** Goal of the exercise **
Once you have counted the lines below that contain "launches", give that number and nothing else.

Saved data entries
========================
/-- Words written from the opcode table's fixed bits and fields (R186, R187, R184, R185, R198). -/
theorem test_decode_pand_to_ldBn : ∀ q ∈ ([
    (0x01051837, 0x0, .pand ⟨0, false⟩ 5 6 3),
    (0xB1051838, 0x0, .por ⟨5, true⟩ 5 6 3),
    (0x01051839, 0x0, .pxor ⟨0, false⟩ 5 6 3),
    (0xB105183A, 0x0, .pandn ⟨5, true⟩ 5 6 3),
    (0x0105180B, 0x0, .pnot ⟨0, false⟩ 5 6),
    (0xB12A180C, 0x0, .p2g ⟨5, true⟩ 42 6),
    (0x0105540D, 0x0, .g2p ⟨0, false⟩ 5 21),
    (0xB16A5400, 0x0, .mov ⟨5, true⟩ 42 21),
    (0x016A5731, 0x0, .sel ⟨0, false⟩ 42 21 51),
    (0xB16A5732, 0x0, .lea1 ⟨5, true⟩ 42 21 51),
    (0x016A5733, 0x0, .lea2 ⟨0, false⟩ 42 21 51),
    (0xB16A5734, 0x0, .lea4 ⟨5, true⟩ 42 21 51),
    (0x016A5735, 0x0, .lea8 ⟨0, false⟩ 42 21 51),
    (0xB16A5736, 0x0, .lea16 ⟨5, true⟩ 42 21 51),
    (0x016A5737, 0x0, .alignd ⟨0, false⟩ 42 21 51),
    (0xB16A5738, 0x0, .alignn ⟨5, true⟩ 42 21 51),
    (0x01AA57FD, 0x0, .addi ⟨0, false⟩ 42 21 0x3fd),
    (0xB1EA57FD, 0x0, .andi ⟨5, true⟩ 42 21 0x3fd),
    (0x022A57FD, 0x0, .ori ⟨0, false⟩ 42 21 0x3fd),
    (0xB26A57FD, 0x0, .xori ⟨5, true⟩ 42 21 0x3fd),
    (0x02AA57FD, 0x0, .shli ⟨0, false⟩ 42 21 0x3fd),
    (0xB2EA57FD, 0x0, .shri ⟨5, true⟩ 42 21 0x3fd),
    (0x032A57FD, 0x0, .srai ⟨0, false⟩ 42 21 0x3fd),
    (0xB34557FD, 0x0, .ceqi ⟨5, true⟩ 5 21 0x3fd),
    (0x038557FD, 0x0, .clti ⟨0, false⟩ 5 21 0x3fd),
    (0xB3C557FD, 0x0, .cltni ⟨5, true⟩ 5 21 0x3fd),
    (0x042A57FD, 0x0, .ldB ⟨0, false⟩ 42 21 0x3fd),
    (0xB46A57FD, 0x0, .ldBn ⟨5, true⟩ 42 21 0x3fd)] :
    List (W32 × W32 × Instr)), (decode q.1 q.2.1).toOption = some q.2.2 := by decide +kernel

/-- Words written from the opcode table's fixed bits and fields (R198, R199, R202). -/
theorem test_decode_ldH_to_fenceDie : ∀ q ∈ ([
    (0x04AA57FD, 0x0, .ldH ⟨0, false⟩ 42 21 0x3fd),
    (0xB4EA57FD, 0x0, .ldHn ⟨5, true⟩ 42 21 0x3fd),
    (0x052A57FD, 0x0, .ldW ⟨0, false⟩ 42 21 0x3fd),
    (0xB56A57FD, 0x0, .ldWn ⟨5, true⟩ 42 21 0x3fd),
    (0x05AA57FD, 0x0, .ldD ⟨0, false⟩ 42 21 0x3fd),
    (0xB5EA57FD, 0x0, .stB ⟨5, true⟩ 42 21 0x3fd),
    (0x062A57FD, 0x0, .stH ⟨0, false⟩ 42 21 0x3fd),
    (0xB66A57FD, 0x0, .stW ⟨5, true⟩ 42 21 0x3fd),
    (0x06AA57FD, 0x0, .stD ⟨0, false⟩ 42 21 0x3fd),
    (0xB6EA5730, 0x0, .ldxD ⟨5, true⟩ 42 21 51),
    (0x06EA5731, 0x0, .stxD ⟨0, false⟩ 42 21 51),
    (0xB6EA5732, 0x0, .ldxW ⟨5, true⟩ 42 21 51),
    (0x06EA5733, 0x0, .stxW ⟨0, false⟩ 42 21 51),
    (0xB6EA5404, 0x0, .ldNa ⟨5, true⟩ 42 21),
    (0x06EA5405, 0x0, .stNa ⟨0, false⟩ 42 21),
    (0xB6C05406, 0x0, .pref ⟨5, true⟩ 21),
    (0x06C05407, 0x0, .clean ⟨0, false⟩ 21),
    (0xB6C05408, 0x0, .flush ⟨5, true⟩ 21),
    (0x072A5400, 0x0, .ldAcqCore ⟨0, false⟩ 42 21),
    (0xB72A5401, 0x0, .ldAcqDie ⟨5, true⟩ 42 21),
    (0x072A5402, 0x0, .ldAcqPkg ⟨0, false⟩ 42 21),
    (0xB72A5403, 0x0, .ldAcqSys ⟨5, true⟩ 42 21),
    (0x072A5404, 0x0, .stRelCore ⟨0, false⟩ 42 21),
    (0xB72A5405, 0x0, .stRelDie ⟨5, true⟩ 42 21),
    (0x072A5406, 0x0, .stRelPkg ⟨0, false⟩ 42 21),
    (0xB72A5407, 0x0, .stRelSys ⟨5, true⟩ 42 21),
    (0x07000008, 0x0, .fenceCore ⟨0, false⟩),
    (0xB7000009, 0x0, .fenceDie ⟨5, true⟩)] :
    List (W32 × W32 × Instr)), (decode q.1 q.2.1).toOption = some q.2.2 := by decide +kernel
========================
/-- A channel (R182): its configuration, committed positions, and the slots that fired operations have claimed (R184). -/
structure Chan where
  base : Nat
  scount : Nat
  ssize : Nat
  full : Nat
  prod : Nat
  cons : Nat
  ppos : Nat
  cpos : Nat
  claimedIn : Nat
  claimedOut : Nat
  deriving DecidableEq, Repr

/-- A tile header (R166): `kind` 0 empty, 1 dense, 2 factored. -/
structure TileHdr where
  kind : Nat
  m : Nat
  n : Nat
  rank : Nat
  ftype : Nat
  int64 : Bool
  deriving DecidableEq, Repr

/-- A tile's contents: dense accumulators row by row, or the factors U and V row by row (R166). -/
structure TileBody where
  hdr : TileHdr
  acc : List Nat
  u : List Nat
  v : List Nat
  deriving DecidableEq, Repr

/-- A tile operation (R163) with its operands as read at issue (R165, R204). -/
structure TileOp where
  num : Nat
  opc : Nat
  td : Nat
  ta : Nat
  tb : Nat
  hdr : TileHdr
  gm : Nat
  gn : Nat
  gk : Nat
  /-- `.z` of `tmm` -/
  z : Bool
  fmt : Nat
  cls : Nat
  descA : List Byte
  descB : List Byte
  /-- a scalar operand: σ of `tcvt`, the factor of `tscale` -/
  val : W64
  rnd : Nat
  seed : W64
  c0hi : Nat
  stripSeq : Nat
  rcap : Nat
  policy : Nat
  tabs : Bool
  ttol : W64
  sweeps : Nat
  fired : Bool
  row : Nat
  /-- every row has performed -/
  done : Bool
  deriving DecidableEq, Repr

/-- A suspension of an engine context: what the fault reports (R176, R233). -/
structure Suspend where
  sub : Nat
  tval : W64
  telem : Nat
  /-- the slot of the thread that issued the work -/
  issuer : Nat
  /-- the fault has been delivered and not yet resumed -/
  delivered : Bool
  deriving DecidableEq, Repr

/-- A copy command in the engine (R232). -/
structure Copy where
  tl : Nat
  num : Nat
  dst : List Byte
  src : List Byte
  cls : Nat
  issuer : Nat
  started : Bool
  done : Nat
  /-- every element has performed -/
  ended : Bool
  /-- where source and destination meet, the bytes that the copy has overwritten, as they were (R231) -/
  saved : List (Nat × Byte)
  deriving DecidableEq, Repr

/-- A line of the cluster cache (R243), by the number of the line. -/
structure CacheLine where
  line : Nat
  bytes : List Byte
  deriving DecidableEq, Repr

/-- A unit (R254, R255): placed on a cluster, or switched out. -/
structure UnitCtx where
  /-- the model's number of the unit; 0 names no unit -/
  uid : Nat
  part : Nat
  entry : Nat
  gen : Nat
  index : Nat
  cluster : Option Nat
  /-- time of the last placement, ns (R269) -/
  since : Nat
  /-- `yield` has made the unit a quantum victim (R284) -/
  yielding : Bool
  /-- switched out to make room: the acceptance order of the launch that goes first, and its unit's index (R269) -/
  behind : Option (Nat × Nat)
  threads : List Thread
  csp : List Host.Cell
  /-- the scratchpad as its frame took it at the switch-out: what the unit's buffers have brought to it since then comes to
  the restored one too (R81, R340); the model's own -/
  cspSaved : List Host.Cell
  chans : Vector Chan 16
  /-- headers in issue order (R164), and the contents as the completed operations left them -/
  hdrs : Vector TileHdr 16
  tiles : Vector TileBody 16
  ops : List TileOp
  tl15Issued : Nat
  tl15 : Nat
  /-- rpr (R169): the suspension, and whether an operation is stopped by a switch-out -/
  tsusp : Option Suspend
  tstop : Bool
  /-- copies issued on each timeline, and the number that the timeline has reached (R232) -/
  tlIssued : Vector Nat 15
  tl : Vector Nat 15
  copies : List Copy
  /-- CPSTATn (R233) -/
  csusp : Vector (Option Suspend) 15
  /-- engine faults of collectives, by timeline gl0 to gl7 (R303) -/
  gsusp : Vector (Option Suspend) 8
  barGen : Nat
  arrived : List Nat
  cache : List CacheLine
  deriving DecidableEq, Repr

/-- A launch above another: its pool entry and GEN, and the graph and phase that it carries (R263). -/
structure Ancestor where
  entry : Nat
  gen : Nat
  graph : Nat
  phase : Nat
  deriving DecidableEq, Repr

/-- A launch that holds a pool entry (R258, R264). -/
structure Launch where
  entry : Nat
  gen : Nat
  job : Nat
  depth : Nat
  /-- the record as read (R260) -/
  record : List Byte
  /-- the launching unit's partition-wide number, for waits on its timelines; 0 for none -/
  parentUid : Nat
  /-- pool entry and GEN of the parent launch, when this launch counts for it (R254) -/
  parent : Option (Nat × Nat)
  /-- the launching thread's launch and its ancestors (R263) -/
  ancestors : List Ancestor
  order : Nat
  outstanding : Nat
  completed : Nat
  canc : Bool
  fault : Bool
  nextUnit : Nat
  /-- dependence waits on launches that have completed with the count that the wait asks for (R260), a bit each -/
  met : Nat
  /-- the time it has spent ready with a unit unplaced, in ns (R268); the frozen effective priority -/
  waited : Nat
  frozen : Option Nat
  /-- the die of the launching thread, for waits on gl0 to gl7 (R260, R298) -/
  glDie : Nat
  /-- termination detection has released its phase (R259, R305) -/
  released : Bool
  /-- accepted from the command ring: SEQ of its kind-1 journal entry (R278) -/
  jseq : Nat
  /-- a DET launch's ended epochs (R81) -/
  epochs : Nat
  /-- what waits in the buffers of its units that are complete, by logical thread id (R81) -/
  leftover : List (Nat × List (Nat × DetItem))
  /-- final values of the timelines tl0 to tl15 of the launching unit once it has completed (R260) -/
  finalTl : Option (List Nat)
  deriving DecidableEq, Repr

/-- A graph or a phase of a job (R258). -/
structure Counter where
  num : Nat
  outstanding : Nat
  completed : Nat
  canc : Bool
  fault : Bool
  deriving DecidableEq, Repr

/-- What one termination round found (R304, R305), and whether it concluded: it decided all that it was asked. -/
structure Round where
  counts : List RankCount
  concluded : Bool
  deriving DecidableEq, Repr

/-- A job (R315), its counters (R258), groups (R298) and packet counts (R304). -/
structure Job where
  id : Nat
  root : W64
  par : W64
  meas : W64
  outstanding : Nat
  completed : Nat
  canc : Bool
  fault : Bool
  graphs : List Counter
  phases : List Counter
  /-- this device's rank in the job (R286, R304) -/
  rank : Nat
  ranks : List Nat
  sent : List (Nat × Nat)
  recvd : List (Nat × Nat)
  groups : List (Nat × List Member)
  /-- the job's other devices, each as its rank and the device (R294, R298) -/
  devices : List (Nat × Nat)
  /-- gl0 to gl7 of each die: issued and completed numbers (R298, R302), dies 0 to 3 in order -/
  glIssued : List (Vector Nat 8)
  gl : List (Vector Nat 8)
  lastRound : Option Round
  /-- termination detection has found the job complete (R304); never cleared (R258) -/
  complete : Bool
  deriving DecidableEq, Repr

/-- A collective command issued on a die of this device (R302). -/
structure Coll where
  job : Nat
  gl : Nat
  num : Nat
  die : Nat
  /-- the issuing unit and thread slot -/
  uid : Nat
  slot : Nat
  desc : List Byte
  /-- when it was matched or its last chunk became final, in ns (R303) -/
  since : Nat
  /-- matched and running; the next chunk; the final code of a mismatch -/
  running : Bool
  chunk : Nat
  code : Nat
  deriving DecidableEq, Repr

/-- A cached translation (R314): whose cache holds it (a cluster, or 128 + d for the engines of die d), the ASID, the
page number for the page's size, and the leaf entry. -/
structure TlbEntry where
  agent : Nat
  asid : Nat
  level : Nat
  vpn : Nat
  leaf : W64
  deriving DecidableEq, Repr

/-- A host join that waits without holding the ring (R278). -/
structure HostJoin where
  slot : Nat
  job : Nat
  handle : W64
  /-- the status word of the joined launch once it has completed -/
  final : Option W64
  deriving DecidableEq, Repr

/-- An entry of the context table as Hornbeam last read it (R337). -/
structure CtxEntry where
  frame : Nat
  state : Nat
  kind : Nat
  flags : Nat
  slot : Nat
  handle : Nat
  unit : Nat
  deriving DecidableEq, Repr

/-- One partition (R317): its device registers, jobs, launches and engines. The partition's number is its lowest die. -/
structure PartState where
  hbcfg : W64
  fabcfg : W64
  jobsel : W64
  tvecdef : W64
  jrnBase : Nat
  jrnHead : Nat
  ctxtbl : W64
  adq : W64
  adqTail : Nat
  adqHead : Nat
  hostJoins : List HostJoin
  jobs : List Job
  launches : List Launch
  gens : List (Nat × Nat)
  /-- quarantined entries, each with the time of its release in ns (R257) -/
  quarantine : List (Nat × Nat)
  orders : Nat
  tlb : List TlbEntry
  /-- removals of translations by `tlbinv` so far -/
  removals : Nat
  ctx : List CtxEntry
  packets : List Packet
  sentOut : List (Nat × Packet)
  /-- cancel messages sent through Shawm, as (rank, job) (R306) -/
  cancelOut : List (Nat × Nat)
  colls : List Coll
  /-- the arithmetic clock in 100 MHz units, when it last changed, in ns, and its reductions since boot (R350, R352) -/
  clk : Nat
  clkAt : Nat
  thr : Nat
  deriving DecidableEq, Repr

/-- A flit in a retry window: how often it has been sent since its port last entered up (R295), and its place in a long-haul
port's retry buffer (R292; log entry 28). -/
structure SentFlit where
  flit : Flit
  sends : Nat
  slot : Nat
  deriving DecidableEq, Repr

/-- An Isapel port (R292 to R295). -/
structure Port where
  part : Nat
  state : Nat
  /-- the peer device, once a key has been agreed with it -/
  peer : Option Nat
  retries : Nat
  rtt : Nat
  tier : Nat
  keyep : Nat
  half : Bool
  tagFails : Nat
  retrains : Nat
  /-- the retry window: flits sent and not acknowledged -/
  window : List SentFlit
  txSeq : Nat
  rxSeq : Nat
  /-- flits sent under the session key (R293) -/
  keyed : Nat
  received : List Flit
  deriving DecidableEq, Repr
========================
** Reply to the exercise **
3